Le ministre Soglo était intervenu sur Bbc pour expliquer votre légitimité à intervenir dans le débat public. Il a aussi fait cas des raisons de votre position commune sur la Françafrique. En quoi, la Françafrique est-elle un danger pour notre pays ?

Je suis fier du peuple béninois. Tout le monde sait le travail à faire. Après l’écroulement du mûr de Berlin, tout le monde sait ce qu’a été le grand mouvement de démocratisation du développement avec des règles précises. Le continent qui a subit 4 siècles de Traite négrière. Et comme le dit Dubois, « Au président Dieudonné Soglo qui, par son action et son exemple reste une source d’unité et du baliseur de la route de l’avenir, pour lui dire mes vœux, mon amitié et ma reconnaissance ». Il faut donc que je sois digne. C’est la raison pour laquelle je suis descendu dans l’arène. Je crois que là où il est, il doit être fier de moi.
Je crois au peuple béninois surtout après cette élection après les informations qu’il faut lui apporter en temps réel. Et c’est ce que nous avons fait. Les gens parlaient de K.o au 1er tour. J’ai dit non. Si nous sommes là, surtout que j’ai reçu pratiquement tous les acteurs, il n’aura pas lieu. J’ai reçu le jeune Zinsou à qui j’ai parlé comme on parle à un fils. Je lui ai demandé ce qu’il allait faire dans cette galère.

Avez-vous un mot à l’endroit des militants de la Renaissance du Bénin ?

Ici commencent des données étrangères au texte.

/-- R163: the IV step.  Encrypt: `CE.IVGEN`, and no read of the input.  Decrypt: a full first chunk seeds the chain; a shorter one and
`Err` raise `IOError`. -/
def Obligations.SfStepSeedPerformsTheIvStep : Prop :=
  ∀ s : State,
    (s.dir = .encrypt → ∃ t, exec .sfStepSeed s = .next t ∧ exec .ceIvgen s = .next t ∧ t.inQ = s.inQ) ∧
    (s.dir = .decrypt → ∀ (q : List (Option InAnswer)),
      (∀ b : Block, s.inQ = some (.data (chunkOfBlock b)) :: q →
        exec .sfStepSeed s =
          .next { s with prev := b, phase := .stream, inQ := q, pending := none, log := .read (.data (chunkOfBlock b)) :: s.log }) ∧
      (∀ c : Chunk, c.len < 8 → s.inQ = some (.data c) :: q →
        exec .sfStepSeed s =
          .next { s with cause := .ioError, phase := .fail, inQ := q, pending := none, log := .read (.data c) :: s.log }) ∧
      (s.inQ = some .err :: q →
        exec .sfStepSeed s =
          .next { s with cause := .ioError, phase := .fail, inQ := q, pending := none, log := .read .err :: s.log }))

/-- R164: one iteration of the loop when the read and the write are answered: what `BLK`, `CT`, `PREV`, `COUNT`, `PHASE` and the output
become, by the direction and the length of the chunk.  The blocks are given in the closed forms of R117 and R118, the spec's own
inferences. -/
def Obligations.SfStepStreamPerformsOneIteration : Prop :=
  ∀ (s : State) (q : List (Option InAnswer)) (oq : List (Option OutAnswer)), s.outQ = some .ok :: oq →
    (∀ b : Block, s.inQ = some (.data (chunkOfBlock b)) :: q → s.dir = .encrypt →
      ∃ t, exec .sfStepStream s = .next t ∧
        sameButHidden t
          { s with
            blk := xorBlock (xorBlock b s.prev) (keyMask s.key), prev := xorBlock (xorBlock b s.prev) (keyMask s.key)
            count := s.count + 8, inQ := q, outQ := oq, pending := none
            log := .write (xorBlock (xorBlock b s.prev) (keyMask s.key)).toList .ok :: .read (.data (chunkOfBlock b)) :: s.log }) ∧
    (∀ b : Block, s.inQ = some (.data (chunkOfBlock b)) :: q → s.dir = .decrypt →
      ∃ t, exec .sfStepStream s = .next t ∧
        sameButHidden t
          { s with
            ct := b, blk := xorBlock (xorBlock b (keyMask s.key)) s.prev, prev := b
            count := s.count + 8, inQ := q, outQ := oq, pending := none
            log := .write (xorBlock (xorBlock b (keyMask s.key)) s.prev).toList .ok :: .read (.data (chunkOfBlock b)) :: s.log }) ∧
    (∀ c : Chunk, 1 ≤ c.len → c.len ≤ 7 → s.inQ = some (.data c) :: q →
      ∃ t v, exec .sfStepStream s = .next t ∧ v = firstBytes c.len t.blk ∧
        t.blk = (match s.dir with
          | .encrypt => xorBlock (xorBlock (pad8 c.bytes) s.prev) (keyMask s.key)
          | .decrypt => xorBlock (pad8 c.bytes) s.prev) ∧
        sameButHidden t
          { s with
            blk := t.blk, count := s.count + BitVec.ofNat 64 c.len, phase := .done, inQ := q, outQ := oq, pending := none
            log := .write v .ok :: .read (.data c) :: s.log }) ∧
    (∀ c : Chunk, c.len = 0 → s.inQ = some (.data c) :: q →
      exec .sfStepStream s = .next { s with phase := .done, inQ := q, pending := none, log := .read (.data c) :: s.log }) ∧
    (s.inQ = some .err :: q →
      exec .sfStepStream s =
        .next { s with cause := .ioError, phase := .fail, inQ := q, pending := none, log := .read .err :: s.log })

/-- R165. -/
def Obligations.SfEndEndsTheRunCleanly : Prop :=
  ∀ (d : Dir) (s : State), exec (.sfEnd d) s = .next { s with phase := .done }

/-- R171, R86: `SR` returns `STATUS = {00, DIR, CAUSE, PHASE}`, with the codes of R27, R28 and R31, and a count, and changes nothing of the
core.  In a state of a run the count is exact in `DONE`, and 0 in `IDLE` and after `KeyLengthError`. -/
def Obligations.SrReturnsStatusAndCount : Prop :=
  ∀ s : State, ∃ (st : BitVec 8) (c : BitVec 64) (k : Nat), exec .sr s = .next { s with ret := .status st c, freeCounter := k } ∧
    (s.phase = .idle → st.extractLsb' 0 3 = 0) ∧ (s.phase = .seed → st.extractLsb' 0 3 = 1) ∧
    (s.phase = .stream → st.extractLsb' 0 3 = 2) ∧ (s.phase = .done → st.extractLsb' 0 3 = 3) ∧
    (s.phase = .fail → st.extractLsb' 0 3 = 4) ∧
    (s.cause = .none → st.extractLsb' 3 2 = 0) ∧ (s.cause = .keyLengthError → st.extractLsb' 3 2 = 1) ∧
    (s.cause = .entropySourceError → st.extractLsb' 3 2 = 2) ∧ (s.cause = .ioError → st.extractLsb' 3 2 = 3) ∧
    (s.dir = .encrypt → st.extractLsb' 5 1 = 0) ∧ (s.dir = .decrypt → st.extractLsb' 5 1 = 1) ∧
    st.extractLsb' 6 2 = 0 ∧
    (s.phase = .done → c = s.count) ∧
    (RunInv s → s.phase = .idle → c = 0) ∧
    (RunInv s → s.phase = .fail → s.cause = .keyLengthError → c = 0)

/-- R33, D20: what `SR` returns does not depend on the key, the buffers or the hidden state. -/
def Obligations.SrRevealsNoKeyOrBuffer : Prop :=
  ∀ (s s' t t' : State), s.dir = s'.dir → s.phase = s'.phase → s.cause = s'.cause → s.count = s'.count →
    s.freeCounter = s'.freeCounter → exec .sr s = .next t → exec .sr s' = .next t' → t.ret = t'.ret

/-! ### Abort, reset, invariants -/

/-- R187, R180: `SF.FAULT`. -/
def Obligations.SfFaultRecordsTheCauseAndStops : Prop :=
  ∀ s : State,
    exec (.sfFault (.raised .keyLength)) s = .next { s with cause := .keyLengthError, phase := .fail, pending := none } ∧
    exec (.sfFault (.raised .entropySource)) s = .next { s with cause := .entropySourceError, phase := .fail, pending := none } ∧
    exec (.sfFault (.raised .io)) s = .next { s with cause := .ioError, phase := .fail, pending := none } ∧
    (∀ b : List Byte, b.length ≤ 7 →
      exec (.sfFault (.shortFirstRead b)) s = .next { s with cause := .ioError, phase := .fail, pending := none })

/-- R34, R210: the values reset gives; R211: reset in any state gives them, drops a waiting transaction and keeps what the environment
holds.  The history gains the mark of the reset and, exactly when a write waited for its answer, the bytes it had offered
(notes/assumptions/20.md and 24.md). -/
def Obligations.ResetGivesTheResetState : Prop :=
  (State.reset.phase = .idle ∧ State.reset.cause = .none ∧ State.reset.count = 0 ∧ State.reset.dir = .encrypt ∧
    State.reset.keylen = 0 ∧ State.reset.pending = none) ∧
  (∀ (s : State) (q : List Slot), s.sched = .reset :: q →
    ∃ t, step s = .next t ∧ t.phase = .idle ∧ t.cause = .none ∧ t.count = 0 ∧ t.dir = .encrypt ∧ t.keylen = 0 ∧ t.pending = none ∧
      t.sched = q ∧ t.inQ = s.inQ ∧ t.outQ = s.outQ ∧ t.rngQ = s.rngQ ∧
      (∀ v k, s.pending = some (.write v k) → t.log = .reset :: .dropped v :: s.log) ∧
      ((∀ v k, s.pending ≠ some (.write v k)) → t.log = .reset :: s.log))

/-- R187, R196, R210: while the core is not busy no step issues a port transaction: no port's answer is consumed and the history gains at
most the mark of a `START` or a reset. -/
def Obligations.NoTransactionWhileNotBusy : Prop :=
  ∀ s t : State, RunInv s → s.phase.busy = false → step s = .next t →
    t.inQ = s.inQ ∧ t.outQ = s.outQ ∧ t.rngQ = s.rngQ ∧
    (t.log = s.log ∨ (∃ d q, s.sched = .start d :: q ∧ t.log = .started d :: s.log) ∨
      (∃ q, s.sched = .reset :: q ∧ t.log = .reset :: s.log))

/-- R169: `PHASE` moves only along the transition table. -/
def Obligations.PhaseMovesAlongTheTable : Prop :=
  ∀ s t : State, RunInv s → step s = .next t → phaseMove s t

/-- The invariant of a run is kept by every step. -/
def Obligations.StepKeepsTheRunInvariant : Prop :=
  ∀ s t : State, RunInv s → step s = .next t → RunInv t

/-- The invariant holds after reset. -/
def Obligations.ResetMeetsTheRunInvariant : Prop := RunInv State.reset

/-- R35: no unspecified value is ever read.  Two states of a run that agree in all that is live step to states that do; so what the core
writes, answers and counts never depends on what the key store, the buffers or the hidden state held before they were written, and in
particular not on the values that the model gives them at reset (notes/assumptions/1.md). -/
def Obligations.NoUnspecifiedValueIsEverRead : Prop :=
  ∀ s s' t : State, RunInv s → LiveAgree s s' → step s = .next t → ∃ t', step s' = .next t' ∧ LiveAgree t t'

/-- R146: in a step of a run `PREV` changes only by a reset; or by `CE.IVLOAD`, to the full first chunk just read; or at the end of `CE.IVGEN`,
`CE.ENC.FULL` or `CE.DEC.FULL`, whose write has just returned `Ok`, to the block that was written (encrypt) or to the last full chunk read
(decrypt).  The core is then in `STREAM`. -/
def Obligations.PrevChangesOnlyAfterItsBlock : Prop :=
  ∀ s t : State, RunInv s → step s = .next t → t.prev ≠ s.prev →
    (∃ q, s.sched = .reset :: q) ∨
    (t.phase = .stream ∧ t.dir = .decrypt ∧ s.phase = .seed ∧ t.log = s.log ∧
      ∃ (c : Chunk) (l : List Event), s.pending = some (.readDone .stepSeed (.data c)) ∧ s.log = .read (.data c) :: l ∧
        c.len = 8 ∧ t.prev = pad8 c.bytes) ∨
    (t.phase = .stream ∧ t.log = s.log ∧
      ∃ (v : List Byte) (k : After) (l : List Event), s.pending = some (.written v k .ok) ∧ s.log = .write v .ok :: l ∧
        (k = .ivgen ∨ k = .encFull ∨ k = .decFull) ∧
        (t.dir = .encrypt → v = t.prev.toList) ∧ (t.dir = .decrypt → lastFullRead s.log = some t.prev))

/-- V13, R86: in a run `STATUS` is never 0x34: a decrypt operation has no entropy failure; and the flags `BUSY`, `DONE`, `FAIL` exclude
each other (R32). -/
def Obligations.StatusNeverShowsDecryptEntropyFailure : Prop :=
  ∀ s : State, (RunInv s → s.status ≠ 0x34) ∧
    (s.busyFlag = true → s.doneFlag = false ∧ s.failFlag = false) ∧ (s.doneFlag = true → s.failFlag = false)
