-- ==== Sys2Proof/Tests/Slice0.lean ====
section
/-!
SUPPORT. Tests of one step or one operation each, against words and values written out in spec/30_encoding.md and
spec/95_test_vectors.md (keys K1 and K2, the IV `IV*`), and a witness for the hypotheses of every statement that has some.
-/

namespace Sys2Proof.Tests
open Sys2Proof Sys2Proof.Machine

/-! ### Helpers -/

/-- Key K2 of spec/95_test_vectors.md. -/
def k2Bytes : List Byte :=
    [0x41, 0x42, 0x43, 0x44, 0x45, 0x46, 0x47, 0x48, 0x49, 0x4A, 0x4B, 0x4C, 0x4D, 0x4E, 0x4F, 0x50] ++
    [0x51, 0x52, 0x53, 0x54, 0x55, 0x56, 0x57, 0x58, 0x59, 0x5A, 0x61, 0x62, 0x63, 0x64, 0x65, 0x66] ++
    [0x67, 0x68, 0x69, 0x6A, 0x6B, 0x6C, 0x6D, 0x6E, 0x6F, 0x70, 0x71, 0x72, 0x73, 0x74, 0x75, 0x76] ++
    [0x77, 0x78, 0x79, 0x7A, 0x30, 0x31, 0x32, 0x33, 0x34, 0x35, 0x36, 0x37, 0x38, 0x39, 0x2B, 0x2F]

/-- Key K1: `K1[j] = j`. -/
def k1Bytes : List Byte := (List.range 64).map (BitVec.ofNat 8)

/-- A key store that holds these bytes. -/
def keyOf (l : List Byte) : Key := Vector.ofFn fun j => l.getD j.val 0

/-- A state with key K2 loaded. -/
def state2 (d : Dir) (p : Phase) (prev : Block) : State :=
  { State.reset with key := keyOf k2Bytes, keylen := 64, dir := d, phase := p, prev := prev }

/-- The state after an operation, seen through `f`. -/
def after {α : Type} (f : State → α) (r : Result) : Option α :=
  match r with
  | .next t => some (f t)
  | .fault _ => none
  | .refused _ => none

/-- The refusal of an operation. -/
def refusalOf (r : Result) : Option Refusal :=
  match r with
  | .next _ => none
  | .fault _ => none
  | .refused x => some x

/-- The core fields a test looks at. -/
def view (s : State) : Phase × Cause × BitVec 64 × List Byte × List Byte := (s.phase, s.cause, s.count, s.blk.toList, s.prev.toList)

/-- What a decoder answers, without the reason of a rejection. -/
def decoded (bs : List Byte) : Option Instr := (decode bs).toOption

/-! Blocks of the vectors V3, V7, V11. -/

def ivStar : Block := #v[0xDE, 0xAD, 0xBE, 0xEF, 0x01, 0x23, 0x45, 0x67]
def e0 : Block := #v[0x95, 0xF8, 0xD3, 0x84, 0x2F, 0x09, 0x7E, 0x45]
def e1 : Block := #v[0xEE, 0x9C, 0x8C, 0xDC, 0x35, 0x16, 0x73, 0x50]
def p1 : Block := #v[0x30, 0x31, 0x32, 0x33, 0x34, 0x35, 0x36, 0x37]
def b0 : Block := #v[0x00, 0x01, 0x02, 0x03, 0x04, 0x05, 0x06, 0x07]
def bx : Block := #v[0x4B, 0x54, 0x6F, 0x68, 0x2A, 0x2F, 0x3D, 0x25]
def m2 : Block := #v[0x4B, 0x55, 0x6D, 0x6B, 0x2E, 0x2A, 0x3B, 0x22]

Je les remercie, parce qu’ils ont suivi à la lettre ce que moi-même et Rosine qui est la présidente-fondatrice avons dit. Que ce soit à Novotel comme au siège de la Rb et à Goho, les militants buvaient du métier. On n’avait aucune crainte. Talon lui-même ne m’a pas dit on te remercie. Tu as fait déjà 50% du travail. Idem pour Ajavon. Evidemment, peut-être qu’avec le temps. Ils ont oublié.

Un conseil à donner au nouveau président Patrice Talon

Quand on devient président, on est très jaloux de ses prérogatives. C’est à lui de se mettre au-dessus de la mêlée. Je voudrais le féliciter pour sa ténacité. Il a parlé de la dette intérieure, c’est vrai. Je crois qu’il y a des organismes qualifiés pour ce job-là. C’est là où j’ai travaillé. Le Fonds monétaire international (Fmi) est capable de lui présenter quelque chose que personne au monde ne pourra mieux prendre en comptes.